Management of course loves (perhaps even needs) to make a commodity of employee skills, so process is always pushed early and often. But even the heroes will get burned out or reach a point where the product is just too big to handle otherwise.



> you follow a reasonably-intelligent but slower process

To my knowledge, few early-stage start-up succeeds this way. It's great to think we can make up for the pioneer-style solo contributors with any army of process IC's but I have yet to see that happen during the early years. You can just look at any current tech company and see that's the case - all of them had pioneers at the beginning that pushed forward incredible progress. Google, Microsoft, Intel, Cisco, Sun, SGI, Facebook are just some recent examples that come to mind.
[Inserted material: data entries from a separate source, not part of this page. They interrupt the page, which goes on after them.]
/-- What POP answers. -/
theorem exec_pop_eq_next {a : Byte} {s t : State} :
    exec (.pop a) s = .next t ↔ ∃ i : Fin 8, a.toNat = i.val ∧ (s.reg 7).toNat < s.cfg.memSize ∧
      s.pc.toNat + 2 ≤ 0xFF ∧ t = (incSp (s.setReg i (s.mem.read (s.reg 7).toNat))).setPc (s.pc + 2) := by
  rw [exec_pop]
  constructor
  · intro h
    obtain ⟨v, hv, h⟩ := andThen_eq_next.1 h
    obtain ⟨hsp, rfl⟩ := memRead_eq_next.1 hv
    obtain ⟨u, hu, h⟩ := andThen_eq_next.1 h
    obtain ⟨i, hi, rfl⟩ := writeReg_eq_next.1 hu
    exact ⟨i, hi, hsp, advance_eq_next_add.1 h⟩
  · rintro ⟨i, hi, hsp, h⟩
    rw [memRead_in hsp, andThen_next]
    exact andThen_eq_next.2 ⟨_, writeReg_eq_next.2 ⟨i, hi, rfl⟩, advance_eq_next_add.2 h⟩

/-- Settles O16: the result is what POP answers; the read at SP is the first to fault, then the index, both before SP
is incremented. -/
theorem popLoadsFromSp : Obligations.PopLoadsFromSp := by
  refine ⟨fun _ _ => rfl, fun s i hsp hpc => ?_, fun s a hsp => ?_, fun s a hsp ha => ?_⟩
  · rw [← incSp_setReg]
    exact exec_pop_eq_next.2 ⟨i, toNat_regByte i, hsp, hpc, rfl⟩
  · rw [exec_pop, memRead_out hsp, andThen_raise]
    exact raise_aborts rfl
  · rw [exec_pop, memRead_in hsp, andThen_next, writeReg_bad ha, andThen_raise]
    exact raise_aborts rfl

/-! ### CALL -/

theorem jumpTo_bad {a : Byte} {s : State} (h : 8 ≤ a.toNat) :
    jumpTo a s = raise (.invalidRegisterIndex a) s := by
  rw [jumpTo, readReg_bad h, andThen_raise]

/-- CALL pushes the address after it and then jumps (rule R150). -/
theorem exec_call (a : Byte) (s : State) :
    exec (.call a) s = andThen (push (s.pc + 2) s) (jumpTo a) := rfl

/-- CALL whose push is in range is the jump from the pushed state. -/
theorem exec_call_in (a : Byte) {s : State} (h : (s.reg 7 - 1).toNat < s.cfg.memSize) :
    exec (.call a) s = jumpTo a (s.pushed (s.pc + 2)) := by
  rw [exec_call, push_in h, andThen_next, State.pushed]

/-- What CALL answers: its target is read after the push (rule R150, decision D14). -/
theorem exec_call_eq_next {a : Byte} {s t : State} :
    exec (.call a) s = .next t ↔ ∃ i : Fin 8, a.toNat = i.val ∧ (s.reg 7 - 1).toNat < s.cfg.memSize ∧
      t = (s.pushed (s.pc + 2)).setPc (if i = 7 then s.reg 7 - 1 else s.reg i) := by
  simp only [← State.pushed_reg s (s.pc + 2)]
  constructor
  · intro h
    obtain ⟨u, hu, h⟩ := andThen_eq_next.1 h
    obtain ⟨hsp, rfl⟩ := push_eq_next_pushed.1 hu
    obtain ⟨i, hi, rfl⟩ := jumpTo_eq_next.1 h
    exact ⟨i, hi, hsp, rfl⟩
  · rintro ⟨i, hi, hsp, rfl⟩
    rw [exec_call_in a hsp]
    exact jumpTo_eq_next.2 ⟨i, hi, rfl⟩

/-- PUSH and CALL that complete leave the state after a push, with PC written. -/
theorem exec_pushCall_result {i : Instr} {a : Byte} {s t : State} (hi : i ∈ [Instr.push a, .call a])
    (h : exec i s = .next t) : ∃ v pc, t = (s.pushed v).setPc pc := by
  simp only [List.mem_cons, List.not_mem_nil, or_false] at hi
  rcases hi with rfl | rfl
  · obtain ⟨v, -, h⟩ := andThen_eq_next.1 h
    obtain ⟨-, -, rfl⟩ := push_advance_eq_next.1 h
    exact ⟨v, _, rfl⟩
  · obtain ⟨j, -, -, rfl⟩ := exec_call_eq_next.1 h
    exact ⟨_, _, rfl⟩

/-- Settles O31: the frame is that of the state after a push; CALL's push does not look at PC, and a bad index faults
in the jump after it. -/
theorem pushCallFrame : Obligations.PushCallFrame := by
  refine ⟨fun i a s t hi h => ?_, fun s i hsp => ?_, fun s a hsp ha => ?_⟩
  · obtain ⟨v, pc, rfl⟩ := exec_pushCall_result hi h
    refine ⟨s.pushed_sameRun v, rfl, rfl, s.pushed_sp v, fun j hj => ?_, fun addr haddr => ?_⟩
    · rw [State.setPc_reg, State.pushed_reg, if_neg hj]
    · rw [State.sp_eq, decSp_reg, if_pos rfl] at haddr
      exact s.pushed_read_other v haddr
  · exact ⟨_, exec_call_eq_next.2 ⟨i, toNat_regByte i, hsp, rfl⟩, s.pushed_read_same _, rfl⟩
  · rw [exec_call_in a hsp, jumpTo_bad ha]
    exact raise_aborts ⟨s.pushed_sp (s.pc + 2), s.pushed_read_same (s.pc + 2)⟩

/-! ### RET -/

/-- RET pops into PC (rule R151). -/
theorem exec_ret (s : State) : exec .ret s = andThen (pop s) fun p => .next (p.2.setPc p.1) := rfl

/-- What RET answers. -/
theorem exec_ret_eq_next {s t : State} :
    exec .ret s = .next t ↔ (s.reg 7).toNat < s.cfg.memSize ∧
      t = (s.setReg 7 (s.reg 7 + 1)).setPc (s.mem.read (s.reg 7).toNat) := by
  rw [exec_ret]
  constructor
  · intro h
    obtain ⟨⟨v, u⟩, hu, h⟩ := andThen_eq_next.1 h
    obtain ⟨hsp, rfl, rfl⟩ := pop_eq_next.1 hu
    exact ⟨hsp, (Host.Outcome.next.inj h).symm⟩
  · rintro ⟨hsp, rfl⟩
    rw [pop_in hsp, andThen_next]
I can certainly believe that's true because opportunities which can be solved by top-down process-driven progress can be addressed by market leaders and leave little opportunity for startups. Though I don't know that a sample of superstar companies makes for a definitive dataset. I know of multiple companies no one has ever heard of who are dominating their niches (that no one cares about, until you hear how much money they are making), and the most important factor to me looks like risk-taking, good positioning, and good timing by the leadership, not anything special in terms of technical achievements or flexibility by employees.


> not anything special in terms of technical achievements or flexibility by employees.

Pioneers are not limited to programmers - it's more a mindset and mode of execution that cannot be sustained in larger orgs.